* [YOUR INSTRUCTIONS]:
Search the records for the string "decodeDuty", then copy each line that has it.

+ + +

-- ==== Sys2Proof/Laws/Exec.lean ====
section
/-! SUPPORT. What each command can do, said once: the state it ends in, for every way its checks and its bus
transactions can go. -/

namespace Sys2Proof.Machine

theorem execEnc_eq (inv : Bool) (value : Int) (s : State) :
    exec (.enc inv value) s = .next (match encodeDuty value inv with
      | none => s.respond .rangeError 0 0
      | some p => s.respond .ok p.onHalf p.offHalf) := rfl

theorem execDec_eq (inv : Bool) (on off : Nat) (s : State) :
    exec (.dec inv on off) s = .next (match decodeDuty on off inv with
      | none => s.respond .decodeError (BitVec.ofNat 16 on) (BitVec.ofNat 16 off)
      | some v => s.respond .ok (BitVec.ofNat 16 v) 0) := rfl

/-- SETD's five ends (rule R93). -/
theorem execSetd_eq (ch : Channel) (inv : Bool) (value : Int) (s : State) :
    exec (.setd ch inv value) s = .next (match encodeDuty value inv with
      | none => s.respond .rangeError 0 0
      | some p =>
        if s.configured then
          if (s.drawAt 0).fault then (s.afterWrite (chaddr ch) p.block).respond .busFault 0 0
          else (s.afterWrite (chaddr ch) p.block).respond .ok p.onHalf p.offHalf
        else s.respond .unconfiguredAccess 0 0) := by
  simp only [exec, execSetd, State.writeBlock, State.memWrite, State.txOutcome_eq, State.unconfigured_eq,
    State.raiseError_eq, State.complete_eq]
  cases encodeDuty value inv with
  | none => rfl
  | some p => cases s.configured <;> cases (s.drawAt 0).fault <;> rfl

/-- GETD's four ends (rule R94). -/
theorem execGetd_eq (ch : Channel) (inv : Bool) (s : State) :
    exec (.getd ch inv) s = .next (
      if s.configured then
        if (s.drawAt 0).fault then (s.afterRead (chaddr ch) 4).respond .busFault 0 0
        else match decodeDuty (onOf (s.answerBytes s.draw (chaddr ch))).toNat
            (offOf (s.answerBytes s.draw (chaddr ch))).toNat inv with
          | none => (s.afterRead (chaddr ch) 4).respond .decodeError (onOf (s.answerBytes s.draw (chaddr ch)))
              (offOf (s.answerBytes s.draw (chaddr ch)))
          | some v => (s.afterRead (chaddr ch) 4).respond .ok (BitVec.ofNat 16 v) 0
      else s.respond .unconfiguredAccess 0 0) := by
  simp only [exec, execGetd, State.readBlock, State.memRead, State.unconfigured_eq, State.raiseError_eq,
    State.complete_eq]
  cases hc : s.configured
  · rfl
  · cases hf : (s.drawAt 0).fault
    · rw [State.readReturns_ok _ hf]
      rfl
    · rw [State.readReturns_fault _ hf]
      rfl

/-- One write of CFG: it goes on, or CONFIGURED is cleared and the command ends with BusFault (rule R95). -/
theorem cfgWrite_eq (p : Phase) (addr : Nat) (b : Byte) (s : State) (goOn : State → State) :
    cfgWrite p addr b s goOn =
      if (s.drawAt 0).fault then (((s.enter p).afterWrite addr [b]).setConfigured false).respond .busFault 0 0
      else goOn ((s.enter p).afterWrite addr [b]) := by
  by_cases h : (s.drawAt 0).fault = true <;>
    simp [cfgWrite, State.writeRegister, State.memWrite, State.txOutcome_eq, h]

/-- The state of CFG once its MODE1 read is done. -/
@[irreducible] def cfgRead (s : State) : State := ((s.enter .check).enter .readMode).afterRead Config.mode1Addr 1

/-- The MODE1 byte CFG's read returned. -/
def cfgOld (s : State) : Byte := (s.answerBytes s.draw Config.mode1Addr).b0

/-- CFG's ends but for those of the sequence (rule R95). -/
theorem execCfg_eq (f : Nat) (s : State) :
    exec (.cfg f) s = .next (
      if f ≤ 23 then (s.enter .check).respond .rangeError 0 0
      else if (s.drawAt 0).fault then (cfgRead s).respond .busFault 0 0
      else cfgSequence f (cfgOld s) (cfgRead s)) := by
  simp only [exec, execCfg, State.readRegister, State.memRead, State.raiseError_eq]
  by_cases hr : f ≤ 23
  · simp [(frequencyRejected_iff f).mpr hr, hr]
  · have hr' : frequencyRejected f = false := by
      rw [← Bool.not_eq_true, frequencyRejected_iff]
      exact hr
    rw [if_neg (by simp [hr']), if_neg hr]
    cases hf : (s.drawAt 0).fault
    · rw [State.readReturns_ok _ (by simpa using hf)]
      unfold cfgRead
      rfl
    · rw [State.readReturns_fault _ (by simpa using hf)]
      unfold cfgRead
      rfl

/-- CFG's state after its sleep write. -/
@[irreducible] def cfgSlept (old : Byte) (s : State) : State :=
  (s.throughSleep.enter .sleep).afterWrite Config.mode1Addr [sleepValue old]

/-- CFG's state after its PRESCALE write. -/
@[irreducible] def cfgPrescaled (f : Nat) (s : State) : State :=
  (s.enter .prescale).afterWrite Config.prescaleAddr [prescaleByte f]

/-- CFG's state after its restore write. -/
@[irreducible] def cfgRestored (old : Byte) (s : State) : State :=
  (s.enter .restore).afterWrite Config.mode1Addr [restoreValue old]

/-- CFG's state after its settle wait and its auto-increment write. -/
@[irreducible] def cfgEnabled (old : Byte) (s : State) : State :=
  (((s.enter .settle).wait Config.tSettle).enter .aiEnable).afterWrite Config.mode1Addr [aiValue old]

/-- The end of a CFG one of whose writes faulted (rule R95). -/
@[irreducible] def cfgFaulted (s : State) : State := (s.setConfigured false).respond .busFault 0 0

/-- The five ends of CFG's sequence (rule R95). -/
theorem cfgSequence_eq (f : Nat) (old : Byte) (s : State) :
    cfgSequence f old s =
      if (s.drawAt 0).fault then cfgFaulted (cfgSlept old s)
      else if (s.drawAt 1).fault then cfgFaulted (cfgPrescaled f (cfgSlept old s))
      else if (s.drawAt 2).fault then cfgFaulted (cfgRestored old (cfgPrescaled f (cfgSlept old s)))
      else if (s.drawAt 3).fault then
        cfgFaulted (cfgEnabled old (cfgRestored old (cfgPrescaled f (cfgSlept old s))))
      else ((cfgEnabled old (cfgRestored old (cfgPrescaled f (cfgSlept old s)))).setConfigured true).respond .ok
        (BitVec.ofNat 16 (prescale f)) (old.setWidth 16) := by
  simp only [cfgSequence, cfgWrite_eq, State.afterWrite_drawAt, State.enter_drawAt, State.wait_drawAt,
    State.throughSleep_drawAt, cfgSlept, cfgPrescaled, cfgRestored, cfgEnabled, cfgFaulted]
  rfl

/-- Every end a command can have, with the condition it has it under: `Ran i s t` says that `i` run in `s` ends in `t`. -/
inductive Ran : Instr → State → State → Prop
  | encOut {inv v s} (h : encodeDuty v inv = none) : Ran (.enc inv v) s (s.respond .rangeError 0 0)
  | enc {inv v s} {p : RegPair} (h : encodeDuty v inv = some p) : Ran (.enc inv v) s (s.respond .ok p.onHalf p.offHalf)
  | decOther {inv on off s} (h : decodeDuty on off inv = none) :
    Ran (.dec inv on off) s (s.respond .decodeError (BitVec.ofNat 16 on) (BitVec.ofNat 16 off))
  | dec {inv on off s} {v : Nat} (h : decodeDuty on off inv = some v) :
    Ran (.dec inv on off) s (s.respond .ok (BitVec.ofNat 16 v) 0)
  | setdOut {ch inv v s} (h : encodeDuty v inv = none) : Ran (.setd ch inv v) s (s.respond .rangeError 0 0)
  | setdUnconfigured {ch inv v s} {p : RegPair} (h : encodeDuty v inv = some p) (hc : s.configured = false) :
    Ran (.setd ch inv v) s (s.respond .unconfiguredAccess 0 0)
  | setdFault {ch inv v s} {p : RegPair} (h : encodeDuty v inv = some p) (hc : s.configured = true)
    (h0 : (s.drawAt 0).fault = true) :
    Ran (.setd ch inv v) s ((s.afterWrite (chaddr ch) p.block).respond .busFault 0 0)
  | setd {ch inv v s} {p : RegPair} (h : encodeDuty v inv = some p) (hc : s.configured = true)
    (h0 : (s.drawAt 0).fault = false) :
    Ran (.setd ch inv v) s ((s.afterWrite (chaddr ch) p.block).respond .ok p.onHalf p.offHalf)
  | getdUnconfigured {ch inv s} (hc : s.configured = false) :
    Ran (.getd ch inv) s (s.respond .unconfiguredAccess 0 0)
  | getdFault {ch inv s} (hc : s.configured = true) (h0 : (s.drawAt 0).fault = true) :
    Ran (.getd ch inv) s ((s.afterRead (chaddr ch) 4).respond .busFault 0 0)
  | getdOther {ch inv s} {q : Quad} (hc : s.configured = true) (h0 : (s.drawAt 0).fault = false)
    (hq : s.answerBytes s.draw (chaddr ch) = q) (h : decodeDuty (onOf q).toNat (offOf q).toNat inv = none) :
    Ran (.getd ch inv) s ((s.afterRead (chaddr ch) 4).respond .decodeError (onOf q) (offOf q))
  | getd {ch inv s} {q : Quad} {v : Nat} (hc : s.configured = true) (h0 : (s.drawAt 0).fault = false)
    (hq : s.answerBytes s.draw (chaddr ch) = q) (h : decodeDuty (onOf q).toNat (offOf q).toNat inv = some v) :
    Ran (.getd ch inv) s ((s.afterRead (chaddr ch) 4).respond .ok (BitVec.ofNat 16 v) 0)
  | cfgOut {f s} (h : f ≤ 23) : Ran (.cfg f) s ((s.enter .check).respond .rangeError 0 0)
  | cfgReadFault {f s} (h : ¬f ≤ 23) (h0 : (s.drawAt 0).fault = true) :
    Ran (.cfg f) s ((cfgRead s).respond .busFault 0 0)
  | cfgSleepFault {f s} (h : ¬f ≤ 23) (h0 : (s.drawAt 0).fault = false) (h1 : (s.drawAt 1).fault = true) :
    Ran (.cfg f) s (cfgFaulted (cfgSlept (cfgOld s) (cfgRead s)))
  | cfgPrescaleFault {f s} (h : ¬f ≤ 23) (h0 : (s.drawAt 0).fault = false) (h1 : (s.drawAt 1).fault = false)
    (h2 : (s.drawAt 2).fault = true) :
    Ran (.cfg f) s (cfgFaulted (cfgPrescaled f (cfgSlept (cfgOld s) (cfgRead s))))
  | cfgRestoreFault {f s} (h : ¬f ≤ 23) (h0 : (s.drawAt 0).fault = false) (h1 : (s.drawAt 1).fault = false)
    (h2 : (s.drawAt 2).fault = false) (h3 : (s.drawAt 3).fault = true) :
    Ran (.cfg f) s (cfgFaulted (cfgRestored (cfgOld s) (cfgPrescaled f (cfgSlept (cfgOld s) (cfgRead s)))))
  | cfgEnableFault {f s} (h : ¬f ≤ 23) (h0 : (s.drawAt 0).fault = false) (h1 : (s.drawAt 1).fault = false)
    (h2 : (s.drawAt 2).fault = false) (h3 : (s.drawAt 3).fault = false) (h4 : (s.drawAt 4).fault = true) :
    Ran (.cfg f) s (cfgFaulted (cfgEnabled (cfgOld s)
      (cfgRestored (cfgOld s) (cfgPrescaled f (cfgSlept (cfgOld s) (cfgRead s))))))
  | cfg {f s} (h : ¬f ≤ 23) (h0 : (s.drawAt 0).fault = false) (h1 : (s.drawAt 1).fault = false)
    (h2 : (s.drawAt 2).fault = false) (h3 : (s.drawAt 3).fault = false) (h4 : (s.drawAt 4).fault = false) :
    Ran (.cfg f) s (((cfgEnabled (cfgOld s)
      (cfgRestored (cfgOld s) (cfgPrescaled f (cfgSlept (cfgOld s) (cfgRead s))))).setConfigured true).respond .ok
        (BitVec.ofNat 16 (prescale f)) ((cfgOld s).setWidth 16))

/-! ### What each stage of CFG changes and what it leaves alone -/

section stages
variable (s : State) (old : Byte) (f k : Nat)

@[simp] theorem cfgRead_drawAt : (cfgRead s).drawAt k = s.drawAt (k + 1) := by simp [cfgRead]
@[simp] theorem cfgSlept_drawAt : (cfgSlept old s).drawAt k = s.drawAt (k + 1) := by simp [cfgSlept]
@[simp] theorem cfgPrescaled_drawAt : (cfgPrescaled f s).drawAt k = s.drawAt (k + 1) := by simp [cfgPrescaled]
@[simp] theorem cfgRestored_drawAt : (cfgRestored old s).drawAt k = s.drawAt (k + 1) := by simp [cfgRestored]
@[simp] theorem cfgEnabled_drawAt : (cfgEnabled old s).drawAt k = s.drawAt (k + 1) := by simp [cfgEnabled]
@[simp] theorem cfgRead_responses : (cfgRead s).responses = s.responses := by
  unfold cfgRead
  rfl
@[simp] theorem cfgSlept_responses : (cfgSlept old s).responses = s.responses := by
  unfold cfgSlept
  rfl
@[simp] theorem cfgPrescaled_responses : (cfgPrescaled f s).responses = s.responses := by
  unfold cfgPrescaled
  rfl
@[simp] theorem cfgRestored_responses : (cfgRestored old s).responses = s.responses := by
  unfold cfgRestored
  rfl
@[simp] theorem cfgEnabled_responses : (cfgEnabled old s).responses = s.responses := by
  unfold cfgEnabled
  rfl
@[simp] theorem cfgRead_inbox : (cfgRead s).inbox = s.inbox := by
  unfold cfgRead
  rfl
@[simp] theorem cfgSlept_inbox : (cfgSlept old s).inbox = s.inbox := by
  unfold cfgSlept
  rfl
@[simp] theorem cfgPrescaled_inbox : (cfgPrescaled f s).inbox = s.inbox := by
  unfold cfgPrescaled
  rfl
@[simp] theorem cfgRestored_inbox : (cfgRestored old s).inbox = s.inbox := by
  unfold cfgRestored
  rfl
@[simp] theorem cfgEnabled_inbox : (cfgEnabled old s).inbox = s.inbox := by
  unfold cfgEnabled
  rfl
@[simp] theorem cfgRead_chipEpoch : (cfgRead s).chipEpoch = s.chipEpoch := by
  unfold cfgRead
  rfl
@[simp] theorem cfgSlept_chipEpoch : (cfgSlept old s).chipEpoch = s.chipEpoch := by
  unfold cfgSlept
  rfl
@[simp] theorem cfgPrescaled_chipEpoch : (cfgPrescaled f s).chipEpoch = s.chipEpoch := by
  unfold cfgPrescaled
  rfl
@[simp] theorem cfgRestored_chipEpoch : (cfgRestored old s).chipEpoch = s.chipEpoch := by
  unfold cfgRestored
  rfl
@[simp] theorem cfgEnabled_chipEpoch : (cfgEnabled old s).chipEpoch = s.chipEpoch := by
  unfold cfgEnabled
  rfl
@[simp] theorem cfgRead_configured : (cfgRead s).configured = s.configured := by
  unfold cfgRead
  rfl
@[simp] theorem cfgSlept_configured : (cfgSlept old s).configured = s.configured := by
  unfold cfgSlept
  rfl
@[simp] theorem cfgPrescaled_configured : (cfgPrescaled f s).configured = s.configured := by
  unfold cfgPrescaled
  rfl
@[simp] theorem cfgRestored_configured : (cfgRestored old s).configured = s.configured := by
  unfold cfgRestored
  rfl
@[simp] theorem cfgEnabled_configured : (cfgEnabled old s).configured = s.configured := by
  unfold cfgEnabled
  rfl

+ + +

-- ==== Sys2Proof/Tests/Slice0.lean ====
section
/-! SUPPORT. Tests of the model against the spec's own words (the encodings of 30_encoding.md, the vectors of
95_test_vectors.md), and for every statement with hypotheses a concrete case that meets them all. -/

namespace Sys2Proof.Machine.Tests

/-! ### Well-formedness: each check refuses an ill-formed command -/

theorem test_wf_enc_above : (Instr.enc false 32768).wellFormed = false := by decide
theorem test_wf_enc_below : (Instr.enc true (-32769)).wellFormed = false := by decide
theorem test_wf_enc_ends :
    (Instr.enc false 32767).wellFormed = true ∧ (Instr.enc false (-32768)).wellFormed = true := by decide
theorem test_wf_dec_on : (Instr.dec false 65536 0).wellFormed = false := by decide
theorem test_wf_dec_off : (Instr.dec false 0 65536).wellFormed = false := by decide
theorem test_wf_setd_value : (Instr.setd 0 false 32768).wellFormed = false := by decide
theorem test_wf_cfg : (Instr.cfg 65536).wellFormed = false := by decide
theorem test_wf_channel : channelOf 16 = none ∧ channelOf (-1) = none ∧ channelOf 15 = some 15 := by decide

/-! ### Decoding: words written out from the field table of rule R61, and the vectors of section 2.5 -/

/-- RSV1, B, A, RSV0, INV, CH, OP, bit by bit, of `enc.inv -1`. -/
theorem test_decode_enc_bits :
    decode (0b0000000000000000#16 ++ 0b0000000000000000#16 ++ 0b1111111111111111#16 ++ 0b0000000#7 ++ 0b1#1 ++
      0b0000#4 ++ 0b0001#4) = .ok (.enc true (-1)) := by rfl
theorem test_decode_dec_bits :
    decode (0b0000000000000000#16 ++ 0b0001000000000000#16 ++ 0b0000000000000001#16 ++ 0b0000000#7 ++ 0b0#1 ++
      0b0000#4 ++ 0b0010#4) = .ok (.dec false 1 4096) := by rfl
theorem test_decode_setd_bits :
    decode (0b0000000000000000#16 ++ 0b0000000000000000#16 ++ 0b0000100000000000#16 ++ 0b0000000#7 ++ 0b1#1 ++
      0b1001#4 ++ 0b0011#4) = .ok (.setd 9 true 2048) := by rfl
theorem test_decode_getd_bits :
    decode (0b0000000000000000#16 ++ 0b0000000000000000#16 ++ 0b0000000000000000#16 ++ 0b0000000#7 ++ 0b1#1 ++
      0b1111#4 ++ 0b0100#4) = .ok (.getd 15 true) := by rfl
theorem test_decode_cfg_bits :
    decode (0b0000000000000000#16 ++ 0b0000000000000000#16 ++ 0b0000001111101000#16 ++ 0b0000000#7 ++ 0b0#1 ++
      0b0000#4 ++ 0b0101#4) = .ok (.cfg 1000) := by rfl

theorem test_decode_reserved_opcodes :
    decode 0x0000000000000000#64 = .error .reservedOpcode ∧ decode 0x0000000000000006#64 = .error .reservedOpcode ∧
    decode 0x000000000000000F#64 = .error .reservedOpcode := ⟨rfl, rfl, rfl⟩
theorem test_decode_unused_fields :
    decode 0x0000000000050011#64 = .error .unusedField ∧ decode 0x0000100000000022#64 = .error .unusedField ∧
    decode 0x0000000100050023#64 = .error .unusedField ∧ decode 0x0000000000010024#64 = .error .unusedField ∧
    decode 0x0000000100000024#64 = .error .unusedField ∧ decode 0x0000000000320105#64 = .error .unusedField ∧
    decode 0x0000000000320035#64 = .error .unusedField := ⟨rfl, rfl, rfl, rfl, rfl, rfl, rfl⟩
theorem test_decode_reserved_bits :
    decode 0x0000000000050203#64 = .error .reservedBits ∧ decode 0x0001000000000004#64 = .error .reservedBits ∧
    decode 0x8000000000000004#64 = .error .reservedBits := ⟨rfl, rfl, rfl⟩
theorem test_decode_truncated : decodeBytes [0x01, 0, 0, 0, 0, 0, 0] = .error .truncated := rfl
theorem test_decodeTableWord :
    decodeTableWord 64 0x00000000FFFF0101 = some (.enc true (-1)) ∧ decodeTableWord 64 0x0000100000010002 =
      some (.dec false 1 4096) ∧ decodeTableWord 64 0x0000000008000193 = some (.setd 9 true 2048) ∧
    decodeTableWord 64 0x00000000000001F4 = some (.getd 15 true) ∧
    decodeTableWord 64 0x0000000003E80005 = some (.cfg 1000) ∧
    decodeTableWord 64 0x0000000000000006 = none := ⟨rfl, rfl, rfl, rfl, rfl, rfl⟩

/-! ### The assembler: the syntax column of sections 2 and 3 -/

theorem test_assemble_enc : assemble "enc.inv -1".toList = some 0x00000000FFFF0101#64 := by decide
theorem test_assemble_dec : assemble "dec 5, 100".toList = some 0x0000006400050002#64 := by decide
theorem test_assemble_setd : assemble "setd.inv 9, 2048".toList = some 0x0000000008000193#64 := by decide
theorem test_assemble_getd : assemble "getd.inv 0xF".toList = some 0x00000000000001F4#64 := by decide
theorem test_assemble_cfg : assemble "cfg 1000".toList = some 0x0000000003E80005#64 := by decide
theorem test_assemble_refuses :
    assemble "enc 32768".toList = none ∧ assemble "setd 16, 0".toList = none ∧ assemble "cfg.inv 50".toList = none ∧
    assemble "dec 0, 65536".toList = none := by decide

+ + +

* [EXERCISE OUTPUT]:
    exec (.dec inv on off) s = .next (match decodeDuty on off inv with
        else match decodeDuty (onOf (s.answerBytes s.draw (chaddr ch))).toNat
  | decOther {inv on off s} (h : decodeDuty on off inv = none) :
  | dec {inv on off s} {v : Nat} (h : decodeDuty on off inv = some v) :
    (hq : s.answerBytes s.draw (chaddr ch) = q) (h : decodeDuty (onOf q).toNat (offOf q).toNat inv = none) :
    (hq : s.answerBytes s.draw (chaddr ch) = q) (h : decodeDuty (onOf q).toNat (offOf q).toNat inv = some v) :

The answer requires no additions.